Source records
-- ==== Sys2Proof/Decode.lean ====
section
/-! DEFINITION. The decoder, total on any bytes and rejecting by name; the encoder; the opcode table as data; and the
host's `decodeTableWord`. Written from spec/30_encoding.md rules R70 to R78. -/

namespace Sys2Proof

/-! ## Fields (R71) -/

/-- Opcode class, bits 15 to 12. -/
def fieldOp (w : Word) : Nibble := w.extractLsb' 12 4
/-- Register index x, bits 11 to 8. -/
def fieldX (w : Word) : Nibble := w.extractLsb' 8 4
/-- Register index y, bits 7 to 4. -/
def fieldY (w : Word) : Nibble := w.extractLsb' 4 4
/-- Small immediate n, bits 3 to 0. -/
def fieldN (w : Word) : Nibble := w.extractLsb' 0 4
/-- Byte immediate kk, bits 7 to 0. -/
def fieldKK (w : Word) : Byte := w.extractLsb' 0 8
/-- Address operand nnn, bits 11 to 0. -/
def fieldNNN (w : Word) : Addr12 := w.extractLsb' 0 12

/-! ## Decoding (R74, R75) -/

/-- Class 0x0: the whole word is matched (R75, decision D18, log entry 17). -/
def decodeClass0 (w : Word) : Except DecodeError Instr :=
  if w = 0x00E0#16 then .ok .cls
  else if w = 0x00EE#16 then .ok .ret
  else .error (.illegalClass0 w)

/-- Class 0x8, "keyed by low nibble" (R75; the nibble values are decision D16, log entry 15). -/
def decodeClass8 (w : Word) : Except DecodeError Instr :=
  let x := fieldX w
  let y := fieldY w
  match (fieldN w).toNat with
  | 0x0 => .ok (.ldReg x y)
  | 0x1 => .ok (.orReg x y)
  | 0x2 => .ok (.andReg x y)
  | 0x3 => .ok (.xorReg x y)
  | 0x4 => .ok (.addReg x y)
  | 0x5 => .ok (.sub x y)
  | 0x6 => .ok (.shr x y)
  | 0x7 => .ok (.subn x y)
  | 0xE => .ok (.shl x y)
  | _ => .error (.illegalClass8 w)

/-- Class 0xE, keyed by kk (R75). -/
def decodeClassE (w : Word) : Except DecodeError Instr :=
  match (fieldKK w).toNat with
  | 0x9E => .ok (.skp (fieldX w))
  | 0xA1 => .ok (.sknp (fieldX w))
  | _ => .error (.illegalClassE w)

/-- Class 0xF, "keyed by kk" (R75). -/
def decodeClassF (w : Word) : Except DecodeError Instr :=
  let x := fieldX w
  match (fieldKK w).toNat with
  | 0x07 => .ok (.ldVxDT x)
  | 0x0A => .ok (.ldVxK x)
  | 0x15 => .ok (.ldDTVx x)
  | 0x18 => .ok (.ldSTVx x)
  | 0x1E => .ok (.addI x)
  | 0x29 => .ok (.ldF x)
  | 0x33 => .ok (.ldB x)
  | 0x55 => .ok (.storeRegs x)
  | 0x65 => .ok (.loadRegs x)
  | _ => .error (.illegalClassF w)

/-- Decode one instruction word: "Dispatch by opcode class", then the further fixed bits (R74). It reads only the 16 bits
of the word. -/
def decodeWord (w : Word) : Except DecodeError Instr :=
  match (fieldOp w).toNat with
  | 0x0 => decodeClass0 w
  | 0x1 => .ok (.jp (fieldNNN w))
  | 0x2 => .ok (.call (fieldNNN w))
  | 0x3 => .ok (.seImm (fieldX w) (fieldKK w))
  | 0x4 => .ok (.sneImm (fieldX w) (fieldKK w))
  | 0x5 => if fieldN w = 0#4 then .ok (.seReg (fieldX w) (fieldY w)) else .error (.illegalClass5 w)
  | 0x6 => .ok (.ldImm (fieldX w) (fieldKK w))
  | 0x7 => .ok (.addImm (fieldX w) (fieldKK w))
  | 0x8 => decodeClass8 w
  | 0x9 => if fieldN w = 0#4 then .ok (.sneReg (fieldX w) (fieldY w)) else .error (.illegalClass9 w)
  | 0xA => .ok (.ldI (fieldNNN w))
  | 0xB => .ok (.jpV0 (fieldNNN w))
  | 0xC => .ok (.rnd (fieldX w) (fieldKK w))
  | 0xD => .ok (.drw (fieldX w) (fieldY w) (fieldN w))
  | 0xE => decodeClassE w
  | _ => decodeClassF w

/-- An instruction word from its two bytes as they lie in memory: big-endian, the byte at the lower address in bits 15 to
8 (R51, R70). -/
def wordOfBytes (hi lo : Byte) : Word := hi ++ lo

/-- The two bytes of a word as they lie in memory, lower address first (R51). -/
def bytesOfWord (w : Word) : List Byte := [w.extractLsb' 8 8, w.extractLsb' 0 8]

/-- Decode the first instruction of a list of bytes and give back the rest. Every instruction is two bytes (R70). -/
def decode : List Byte → Except DecodeError (Instr × List Byte)
  | hi :: lo :: rest =>
    match decodeWord (wordOfBytes hi lo) with
    | .ok i => .ok (i, rest)
    | .error e => .error e
  | _ => .error .truncated

/-! ## Encoding (R72, R76) -/

/-- Format NNN. -/
def formatNNN (op : Nibble) (nnn : Addr12) : Word := op ++ nnn
/-- Formats XKK and XFF (in XFF the byte is a fixed sub-opcode). -/
def formatXKK (op x : Nibble) (kk : Byte) : Word := (op ++ x : Byte) ++ kk
/-- Formats XYN and XYF (in XYF the last nibble is a fixed sub-opcode). -/
def formatXYN (op x y n : Nibble) : Word := (op ++ x : Byte) ++ (y ++ n : Byte)

/-- The instruction's word, from the table of R76. -/
def encode : Instr → Word
  | .cls => 0x00E0#16
  | .ret => 0x00EE#16
  | .jp nnn => formatNNN 0x1 nnn
  | .call nnn => formatNNN 0x2 nnn
  | .seImm x kk => formatXKK 0x3 x kk
  | .sneImm x kk => formatXKK 0x4 x kk
  | .seReg x y => formatXYN 0x5 x y 0x0
  | .ldImm x kk => formatXKK 0x6 x kk
  | .addImm x kk => formatXKK 0x7 x kk
  | .ldReg x y => formatXYN 0x8 x y 0x0
  | .orReg x y => formatXYN 0x8 x y 0x1
  | .andReg x y => formatXYN 0x8 x y 0x2
  | .xorReg x y => formatXYN 0x8 x y 0x3
  | .addReg x y => formatXYN 0x8 x y 0x4
  | .sub x y => formatXYN 0x8 x y 0x5
  | .shr x y => formatXYN 0x8 x y 0x6
  | .subn x y => formatXYN 0x8 x y 0x7
  | .shl x y => formatXYN 0x8 x y 0xE
  | .sneReg x y => formatXYN 0x9 x y 0x0
  | .ldI nnn => formatNNN 0xA nnn
  | .jpV0 nnn => formatNNN 0xB nnn
  | .rnd x kk => formatXKK 0xC x kk
  | .drw x y n => formatXYN 0xD x y n
  | .skp x => formatXKK 0xE x 0x9E
  | .sknp x => formatXKK 0xE x 0xA1
  | .ldVxDT x => formatXKK 0xF x 0x07
  | .ldVxK x => formatXKK 0xF x 0x0A
  | .ldDTVx x => formatXKK 0xF x 0x15
  | .ldSTVx x => formatXKK 0xF x 0x18
  | .addI x => formatXKK 0xF x 0x1E
  | .ldF x => formatXKK 0xF x 0x29
  | .ldB x => formatXKK 0xF x 0x33
  | .storeRegs x => formatXKK 0xF x 0x55
  | .loadRegs x => formatXKK 0xF x 0x65

/-- The instruction's bytes as they lie in memory. -/
def encodeBytes (i : Instr) : List Byte := bytesOfWord (encode i)

/-! ## The opcode table as data (R76) -/

/-- Rows 1 to 9 of R76. -/
def opcodeRowsLow : List OpcodeRow :=
  [⟨0x00E0, 0xFFFF⟩, ⟨0x00EE, 0xFFFF⟩, ⟨0x1000, 0xF000⟩, ⟨0x2000, 0xF000⟩, ⟨0x3000, 0xF000⟩, ⟨0x4000, 0xF000⟩,
   ⟨0x5000, 0xF00F⟩, ⟨0x6000, 0xF000⟩, ⟨0x7000, 0xF000⟩]

/-- Rows 10 to 18 of R76, class 0x8. -/
def opcodeRows8 : List OpcodeRow :=
  [⟨0x8000, 0xF00F⟩, ⟨0x8001, 0xF00F⟩, ⟨0x8002, 0xF00F⟩, ⟨0x8003, 0xF00F⟩, ⟨0x8004, 0xF00F⟩, ⟨0x8005, 0xF00F⟩,
   ⟨0x8006, 0xF00F⟩, ⟨0x8007, 0xF00F⟩, ⟨0x800E, 0xF00F⟩]

/-- Rows 19 to 34 of R76. -/
def opcodeRowsHigh : List OpcodeRow :=
  [⟨0x9000, 0xF00F⟩, ⟨0xA000, 0xF000⟩, ⟨0xB000, 0xF000⟩, ⟨0xC000, 0xF000⟩, ⟨0xD000, 0xF000⟩, ⟨0xE09E, 0xF0FF⟩,
   ⟨0xE0A1, 0xF0FF⟩, ⟨0xF007, 0xF0FF⟩, ⟨0xF00A, 0xF0FF⟩, ⟨0xF015, 0xF0FF⟩, ⟨0xF018, 0xF0FF⟩, ⟨0xF01E, 0xF0FF⟩,
   ⟨0xF029, 0xF0FF⟩, ⟨0xF033, 0xF0FF⟩, ⟨0xF055, 0xF0FF⟩, ⟨0xF065, 0xF0FF⟩]

/-- The 34 rows of R76, in its order. -/
def opcodeRows : List OpcodeRow := opcodeRowsLow ++ opcodeRows8 ++ opcodeRowsHigh

/-- The number of the instruction's row in R76, counted from 1. -/
def Instr.rowNumber : Instr → Nat
  | .cls => 1
  | .ret => 2
  | .jp _ => 3
  | .call _ => 4
  | .seImm _ _ => 5
  | .sneImm _ _ => 6
  | .seReg _ _ => 7
  | .ldImm _ _ => 8
  | .addImm _ _ => 9
  | .ldReg _ _ => 10
  | .orReg _ _ => 11
  | .andReg _ _ => 12
  | .xorReg _ _ => 13
  | .addReg _ _ => 14
  | .sub _ _ => 15
  | .shr _ _ => 16
  | .subn _ _ => 17
  | .shl _ _ => 18
  | .sneReg _ _ => 19
  | .ldI _ => 20
  | .jpV0 _ => 21
  | .rnd _ _ => 22
  | .drw _ _ _ => 23
  | .skp _ => 24
  | .sknp _ => 25
  | .ldVxDT _ => 26
  | .ldVxK _ => 27
  | .ldDTVx _ => 28
  | .ldSTVx _ => 29
  | .addI _ => 30
  | .ldF _ => 31
  | .ldB _ => 32
  | .storeRegs _ => 33
  | .loadRegs _ => 34

/-- The instruction's row of R76. -/
def Instr.row (i : Instr) : OpcodeRow := opcodeRows.getD (i.rowNumber - 1) ⟨0, 0⟩

/-! ## The host's reading of a table word -/

/-- The instruction this decoder reads from the table's word `w` of `nbits` bits. The table's rows have one 16-bit word,
whose bits the table numbers as R8 does; it is laid out in memory big-endian (R51). Bits of `w` at and above `nbits` are
taken as 0 (log entry 24). -/
def decodeTableWord (nbits w : Nat) : Option Instr :=
  match decode (bytesOfWord (BitVec.ofNat 16 (w % 2 ^ nbits))) with
  | .ok (i, _) => some i
  | .error _ => none

end Sys2Proof
end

● **Problem requirements**: When a line in the records holds the string "Formats", copy that line.

● **Solution to this task**:
/-- Formats XKK and XFF (in XFF the byte is a fixed sub-opcode). -/
/-- Formats XYN and XYF (in XYF the last nibble is a fixed sub-opcode). -/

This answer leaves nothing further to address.